Now I'm scared. I've reading how the Samick Vision has a design flaw, and the Spark looks like the exact same riser. I has to do with the limb alignment hardware. http://www.archeryinterchange.com/f11/how-far-eh-what-29086/


----------



## shuumai (Nov 23, 2013)

*Limb Pocket Comparison*

Vision on right, Spark on left. Does it seem to be the exactly the same?


----------



## knotdodger (Oct 2, 2005)

Looks like a carbon copy of the Samick Vision 1 .


----------



## knotdodger (Oct 2, 2005)

Oppssss should have read the last post...my bad.


----------



## shuumai (Nov 23, 2013)

I'm not sure if this is due to the angle of the photos, but it seems like the distance from the detent to the back of the arch is shorter on the Spark.


----------



## shuumai (Nov 23, 2013)

UPDATE: I'm keeping my Fantom riser after working out the limb fit problem. I just added a washer under the limb alignment bracket. It was sitting slightly low, causing the limb to bind.


----------



## c365 (May 15, 2013)

limbwalker said:


> Not sure why this is discounted to just $124 at LAS, but it sure looks like a decent riser. Machined, anodized aluminum with a dowel alignment system.
> 
> What am I missing here?
> 
> http://www.lancasterarchery.com/core-archery-spark-25-recurve-riser.html


I've wondered the same thing, it's not too often LAS discounts that much from $179 down to $124. I was considering that riser for my indoor low poundage practice bow.


----------



## shuumai (Nov 23, 2013)

I will find out soon. I tried to cancel my RMA, but LAS had already mailed out the Core Spark as a replacement. LAS is almost /too/ quick to mail things out! Usually not a problem. ^_^


----------



## limbwalker (Sep 26, 2003)

Let us know how you like it. I have some students who might benefit from a decent inexpensive riser.


----------



## shuumai (Nov 23, 2013)

Someone who was selling a Samick Vision said that not all of the Visions had the alignment problem. My photo comparisons between the Vision and Spark seem to show a dimensional difference. We'll see.


----------



## c365 (May 15, 2013)

I may be completely wrong in this but in just Googling around mostly images, seems the Samick Vision 1 had limb pocket machining mis-alignment problem so they supposedly came out with a fixed version Vision 2. Visually seems the Vision 1 had a solid limb pocket side and the Vision 2 had a cutout on the limb pocket sides. But now the Vision 2 is discontinued too.

So looking at the Core riser, it has a solid limb pocket side and looks identical to the Vision 1.

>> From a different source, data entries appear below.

/-- Settles O55. -/
theorem cellStartSendsPetition : Obligations.CellStartSendsPetition := by
  intro s hp hl hn slot k u
  let y := u.atSlot slot
  have h0 : Passed s u := Passed.advance s k
  have hx : exec .cellStart s = finish u (y.cell slot) := exec_cellStart_due hp hl hn
  have hdone : CellDone y (y.cell slot) := y.cell_done slot
  have htm : u.timer = { s.timer with counter := s.timer.counter + k } := State.advance_counter hp hl k
  have ht : (State.settle u (y.cell slot)).timer = { s.timer with counter := s.timer.counter + k, nextSlot := slot + 1 } := by
    rw [settle_timer, hdone.timer]
    show ({ u.timer with nextSlot := slot + 1 } : CycleTimer) = _
    rw [htm]
  have hends := fun e => hdone.settle (b := u) ⟨rfl, rfl⟩ (fun e => by cases e <;> rfl) e
  have hnow : (State.settle u (y.cell slot)).now = u.now := (settle_now _ _).trans hdone.now
  have hidx : y.timer.index = s.timer.index := (congrArg CycleTimer.index htm :)
  have hkind : y.timer.kind = s.timer.kind := (congrArg CycleTimer.kind htm :)
  have hlat : y.timer.latched = s.timer.latched := (congrArg CycleTimer.latched htm :)
  have hround : y.timer.round = s.timer.round := (congrArg CycleTimer.round htm :)
  have hpos : y.ownPosition = s.ownPosition := h0.ownPosition
  have hown : y.ownTag = s.ownTag := h0.ownTag
  have hside : ∀ e, y.sideOf e = s.sideOf e := h0.sideOf
  have hsyn : y.synced = s.synced := h0.synced
  have hled : y.form.led = s.form.led := show u.form.led = _ by rw [h0.form]
  have hlead : y.leading = s.leading := by
    unfold State.leading
    rw [hled, show y.form.node = s.form.node from h0.node]
  have hcond : ∀ e, y.condition e = s.condition e := fun e =>
    (show y.condition e = u.condition e by cases e <;> rfl).trans (h0.condition (s.advance_detector k e))
  have hunit : ∀ e, y.endUnit e = u.endUnit e := fun e => by cases e <;> rfl
  have sends : ∀ (z : State) (e : EndId) (make : Side → List Octet), y.cell slot = z.sendOwn make →
      (∀ e, z.endUnit e = y.endUnit e) → z.now = y.now → z.powered = y.powered → z.form.node = y.form.node →
      z.sideOf e = y.sideOf e → SendsAtOnce s e k →
      SendsOwn (State.settle u (y.cell slot)) e (make (s.sideOf e)) := by
    intro z e make hz hze hzn hzp hznode hzs hs
    obtain ⟨hc, hfree, -⟩ := hs
    have hzc : z.condition e = .active :=
      (State.condition_congr hzp hznode e (by rw [hze]) (by rw [hze])).trans ((hcond e).trans hc)
    unfold SendsOwn
    rw [(hends e).1, hz, sendOwn_free hzc (by rw [hze, hunit]; exact hfree), hzs, hside, hzn, ← hz, hnow]
    rfl
  refine ⟨_, hx, ?_, ?_, ?_, fun e hm hs hk hq hc hac hse hwa => ?_, fun e w rest b hm hs hk hq hb hc hso => ?_,
    fun e tb i hl h0' hm hc hr hso => ?_, fun e p c l tb hcase hpl hown' hcp hlive hcur hso => ?_,
    fun e a p o m hm hk ha hst hpl ho hlm hcell hrd hmode hse hwa hsr => ?_, fun e a hm ha hsr => ?_⟩
  · rw [ht]
  · rw [ht]
    show s.timer.counter + (40 + 100 * s.timer.nextSlot - s.timer.counter) = _
    omega
  · rw [ht]
  · have hcell : y.cell slot = y.sendOwn (petitionRecord y.ownPosition y.ownTag .none) := by
      rw [State.cell_member (hsyn.trans hs) (hkind.trans hk), hpos, hidx, if_pos hc]
      rw [← hpos]
      exact y.sendPetition_eq.1 (h0.queue.trans hq)
    have := sends y e _ hcell (fun _ => rfl) rfl rfl rfl rfl ⟨hac, hse, hwa⟩
    unfold SendsOwn at this
    rw [hnow, hpos, hown] at this
    exact this
  · have hbody : y.bodyOf w = some b := (State.bodyOf_congr h0.entries w).trans hb
    have hcell : y.cell slot = (y.wantSent w).sendOwn (petitionRecord y.ownPosition y.ownTag b) := by
      rw [State.cell_member (hsyn.trans hs) (hkind.trans hk), hpos, hidx, if_pos hc]
      rw [← hpos]
      exact y.sendPetition_eq.2 w rest b (h0.queue.trans hq) hbody
    have := sends _ e _ hcell (fun e => by cases e <;> rfl) rfl rfl rfl rfl hso
    rw [hpos, hown] at this
    refine ⟨this, ?_⟩
    obtain ⟨v, v', hv⟩ := (y.wantSent w).sendOwn_withEnds (petitionRecord y.ownPosition y.ownTag b)
    rw [settle_pet, hcell, hv]
    show u.pet.queue.map _ = _
    rw [h0.queue]
  · have hroll := State.sendRoll_eq (s := y) (hlat ▸ hm) (show u.form.current = _ from h0.current.trans hc)
      (show u.form.rollPointer = _ by rw [h0.form]; exact hr)
    have hcell : y.cell slot = y.sendRoll := by rw [State.cell_lead (hlead.trans hl), if_pos h0']
    have hans : y.pet.answers = s.pet.answers := show u.pet.answers = _ by rw [h0.pet]
    have hent : y.entries = s.entries := h0.entries
    rw [hans, hent] at hroll
    have hsent := sends _ e _ (hcell.trans hroll) (fun e => by cases e <;> rfl) rfl rfl rfl rfl hso
    obtain ⟨v, v', hv⟩ := State.sendOwn_withEnds ({ y with
      form := { y.form with rollPointer := some { table := 0, index := if tb.size < i + 3 then 1 else i + 3 } }
      pet := { y.pet with answers := (nextAnswer s.entries s.pet.answers).2 } } : State)
        (rollRecord { kind := .current, epoch := tb.epoch, size := tb.size, first := i
                      answer := (nextAnswer s.entries s.pet.answers).1, entries := tb.three i })
    have hpet : (State.settle u (y.cell slot)).pet.answers = (nextAnswer s.entries s.pet.answers).2 := by
      rw [settle_pet, hcell, hroll, hv]
      rfl
    refine ⟨?_, fun ha => ?_, fun a rest r ha hr => ?_⟩
    · rw [settle_form, hcell, hroll, hv]
      rfl
    · rw [ha] at hsent hpet
      exact ⟨hsent, hpet⟩
    · have hnext : nextAnswer s.entries (a :: rest) = (some r, rest) := by
        unfold nextAnswer
        rw [hr]
      rw [ha, hnext] at hsent hpet
      exact ⟨hsent, hpet⟩
  · have hch := State.channelCell_eq (s := y) (slot := slot) (by show u.planner.inForce = _; rw [h0.planner]; exact hpl)
      (by rw [hidx]; exact hown') (hcp.trans hpos.symm) (by show u.chan.live.find? _ = _; rw [h0.chan]; exact hlive)
      (show u.form.current = _ from h0.current.trans hcur)
    have hcell : y.cell slot = y.channelCell slot := by
      rcases hcase with ⟨hl, hne⟩ | ⟨hm, hs, hk, hne⟩
      · rw [State.cell_lead (hlead.trans hl), if_neg hne]
      · rw [State.cell_member (hsyn.trans hs) (hkind.trans hk), hpos, hidx, if_neg hne]
    have := sends y e _ (hcell.trans hch) (fun _ => rfl) rfl rfl rfl rfl hso
    rw [hpos] at this
    exact this
  · have hnode : y.form.node = .applicant := h0.node.trans hm
    have hap : y.form.applicant = some a := show u.form.applicant = _ by rw [h0.form]; exact ha
    have hen := State.sendEnroll_eq (s := y) (slot := slot) hap hst hpl ho
      (by rw [hown, hround]; exact beq_iff_eq.mpr hrd) (by rw [hround]; exact hsr)
    have hcell : y.cell slot = y.sendEnroll slot :=
      State.cell_applicant hnode (hkind.trans hk) (hlat.trans hlm) (by rw [hidx]; exact hcell)
    have hbyp : ¬ y.condition e = .isolated := by
      rw [hcond e]
      simp [State.condition, hp, hmode, hm]
    have hwb : y.wouldBeEntry p o = s.wouldBeEntry p o := by
      have hst' : y.store = s.store := h0.store
      unfold State.wouldBeEntry State.soleEntry State.fixedEnd
      rw [hst']
    refine ⟨?_, ?_⟩
    · unfold SendsOwn
      have hfree : (y.endUnit e).sending = none := by rw [hunit]; exact hse
      have hsend : ((y.cell slot).endUnit e).sending = some
          { record := { octets := petitionRecord 0 s.ownTag (.enroll p (s.wouldBeEntry p o)) (o.sideOf e), heard := none }
            ends := u.now + (petitionRecord 0 s.ownTag (.enroll p (s.wouldBeEntry p o)) (o.sideOf e)).length } := by
        rw [hcell, hen, ← hwb, ← hown]
        rw [State.mapApplicant_endUnit, State.sendWhere_endUnit, if_pos hbyp]
        exact EndUnit.transmit_free hfree _ _
      rw [(hends e).1, hsend, hnow]
    · obtain ⟨v, v', hv⟩ := y.sendWhere_withEnds (fun e => ¬ y.condition e = .isolated) fun e =>
        petitionRecord 0 y.ownTag (.enroll p (y.wouldBeEntry p o)) (o.sideOf e)
      rw [settle_form, hcell, hen, hv, ← hround]
      show u.form.applicant.map _ = _
      rw [show u.form.applicant = some a from hap]
      rfl
  · have hnode : y.form.node = .applicant := h0.node.trans hm
    have hap : y.form.applicant = some a := show u.form.applicant = _ by rw [h0.form]; exact ha
    have hcell : y.cell slot = y := State.cell_enrolled hnode hap (by rw [hround]; exact hsr) slot
    have he := hends e
    rw [hcell, hunit] at he
    refine ⟨?_, ?_, ?_⟩
    · rw [settle_form, hcell]; exact hap
    · rw [hcell]; exact he.1
    · rw [hcell]; exact he.2
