-- ==== Sys2Proof/Machine/Heater.lean ====
section
/-! DEFINITION. The Heater Controller (41_heater.md): the control laws and the zone operations MANAGE_TEMPERATURE,
SET_TARGET, HAS_REACHED, SET_ENABLE and READ_ZSTAT. -/

namespace Sys2Proof.Machine

/-! ### Control laws -/

/-- A gain applied to an exact value: `tdiv(K * x, 2^GAIN_FRAC)`, each term truncated separately (41_heater.md R166,
R167). -/
def gainTerm (c : Config) (k x : Int) : Int := tdiv (k * x) ((2 : Int) ^ c.gainFrac)

/-- `err = R.TARGET[z] - cur` (41_heater.md R166). -/
def controlError (u : Zone) : Int := u.target.toInt - u.cur.toInt

/-- The new integral accumulator: accumulate, then clamp (41_heater.md R166). -/
def nextAcc (p : ZoneParams) (u : Zone) : Int := clamp (u.acc.toInt + controlError u) p.iMin p.iMax

/-- The PID output `P + I - D`, clamped to full scale; the integral term uses the new accumulator, the derivative is
on the measurement (41_heater.md R166). `u.cur` is this tick's sample and `u.prev` the last one's. -/
def pidOutput (c : Config) (p : ZoneParams) (u : Zone) : Int :=
  clamp (gainTerm c p.kp (controlError u) + gainTerm c p.ki (nextAcc p u) -
    gainTerm c p.kd (u.cur.toInt - u.prev.toInt)) 0 c.maxDuty

/-- The bang-bang output, the tests in the order written (41_heater.md R168). -/
def bangBangOutput (c : Config) (p : ZoneParams) (u : Zone) : Int :=
  if u.cur.toInt < u.target.toInt then c.maxDuty
  else if u.cur.toInt < u.maxt.toInt then p.bbSustain
  else 0

/-- The output of the zone's control law (41_heater.md R165). -/
def lawOutput (c : Config) (p : ZoneParams) (u : Zone) : Int :=
  match p.controlMode with
  | .pid => pidOutput c p u
  | .bangBang => bangBangOutput c p u

/-- The accumulator after the zone's control law: only PID writes it (41_heater.md R166, R168). -/
def lawAcc (p : ZoneParams) (u : Zone) : BitVec 32 :=
  match p.controlMode with
  | .pid => BitVec.ofInt 32 (nextAcc p u)
  | .bangBang => u.acc

/-- Output forcing: 0 for a zone that is disabled or has a sensor fault (41_heater.md R171). -/
def forcedDuty (u : Zone) (out : Int) : BitVec 8 :=
  if u.en = false ∨ u.sfault = true then 0 else BitVec.ofInt 8 out

/-! ### The control tick -/

/-- Whether a MANAGE_TEMPERATURE call fires: `wrap32(NOW - LAST_TICK[z]) >= TEMP_INTERVAL` (41_heater.md R163). -/
def fires (c : Config) (now : Word) (u : Zone) : Bool := decide (elapsed now u.lastTick ≥ c.tempInterval)

/-- The control law and output of a tick on a zone that has its new sample: ACC, PREV and DUTY are written
(41_heater.md R161, R166, R169, R171). -/
def controlStep (c : Config) (p : ZoneParams) (u : Zone) : Zone :=
  { u with acc := lawAcc p u, prev := u.cur, duty := forcedDuty u (lawOutput c p u) }

/-- The registers of a zone after a firing tick: time stamp, sampling, control, in the order of 41_heater.md R161. -/
def firingTick (c : Config) (t : Calibration) (p : ZoneParams) (now : Word) (reads : List Sample) (u : Zone) : Zone :=
  controlStep c p (sampleStep c t p reads { u with lastTick := now })

/-- The new registers of a zone, the event that reports its duty, and the count of draws (41_heater.md R161,
10_state.md R53). -/
def fireZone (z : ZoneNum) (p : ZoneParams) (u : Zone) (s : State) : State :=
  let u' := firingTick s.cfg s.tmem p s.inp.now (adcReads s) u
  respond (manageResponse true u')
    (emit (.writeDuty z u'.duty) (setZone z u' { s with draws := s.draws + s.cfg.kReads }))

/-- MANAGE_TEMPERATURE of a zone the block has (41_heater.md R161): a debounced call is a no-op. -/
def manageZone (z : ZoneNum) (p : ZoneParams) (u : Zone) (s : State) : State :=
  if fires s.cfg s.inp.now u then fireZone z p u s else respond (manageResponse false u) s

/-- MANAGE_TEMPERATURE (41_heater.md R161). -/
def execManageTemperature (z : ZoneNum) (s : State) : Host.Outcome State Fault Refusal :=
  .next (zoneOp z (manageZone z) s)

/-! ### Target, enable and status -/

/-- The derived maximum temperature `clamp16(tdiv(t * 11, 10))` (41_heater.md R170). -/
def maxTemperature (t : Temp) : Temp := BitVec.ofInt 16 (clamp16 (tdiv (t.toInt * 11) 10))

/-- SET_TARGET (41_heater.md R170). -/
def execSetTarget (z : ZoneNum) (t : Temp) (s : State) : Host.Outcome State Fault Refusal :=
  .next (zoneOp z (fun _ u s =>
    respond (maxTemperature t ++ t) (setZone z { u with target := t, maxt := maxTemperature t } s)) s)

/-- HAS_REACHED (41_heater.md R174). -/
def execHasReached (z : ZoneNum) (s : State) : Host.Outcome State Fault Refusal :=
  .next (zoneOp z (fun _ u s => respond ((BitVec.ofBool (reached u)).setWidth 32) s) s)

/-- SET_ENABLE of a zone the block has: disabling also writes duty 0 at once (41_heater.md R173). -/
def enableZone (z : ZoneNum) (flag : Bool) (u : Zone) (s : State) : State :=
  if flag then setZone z { u with en := true } s
  else emit (.writeDuty z 0) (setZone z { u with en := false, duty := 0 } s)

/-- SET_ENABLE (41_heater.md R173). -/
def execSetEnable (z : ZoneNum) (flag : Bool) (s : State) : Host.Outcome State Fault Refusal :=
  .next (zoneOp z (fun _ u s => respond 0 (enableZone z flag u s)) s)

/-- READ_ZSTAT (41_heater.md R175). -/
def execReadZstat (z : ZoneNum) (s : State) : Host.Outcome State Fault Refusal :=
  .next (zoneOp z (fun _ u s => respond (zstat u) s) s)

end Sys2Proof.Machine
end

I don't know, something tells me to hold off buying the Core riser even at the discounted price.


----------



## shuumai (Nov 23, 2013)

If the sides were not slotted, I don't see how it could function at all. If the riser comes in (I asked if they could re-direct the shipment back to them, but that probably won't happen.) I'll take photos and measurements using my digital micrometer. If it looks good, I might do one limb test fit.


----------



## c365 (May 15, 2013)

Then there's a good possibility it may be a great riser, like you said earlier, not every one was out of alignment, in fact probably very few. Other than that, it looks real good, machined, anodized, dowel limb align, wood grip.


----------



## Mike Hutchison (Apr 22, 2012)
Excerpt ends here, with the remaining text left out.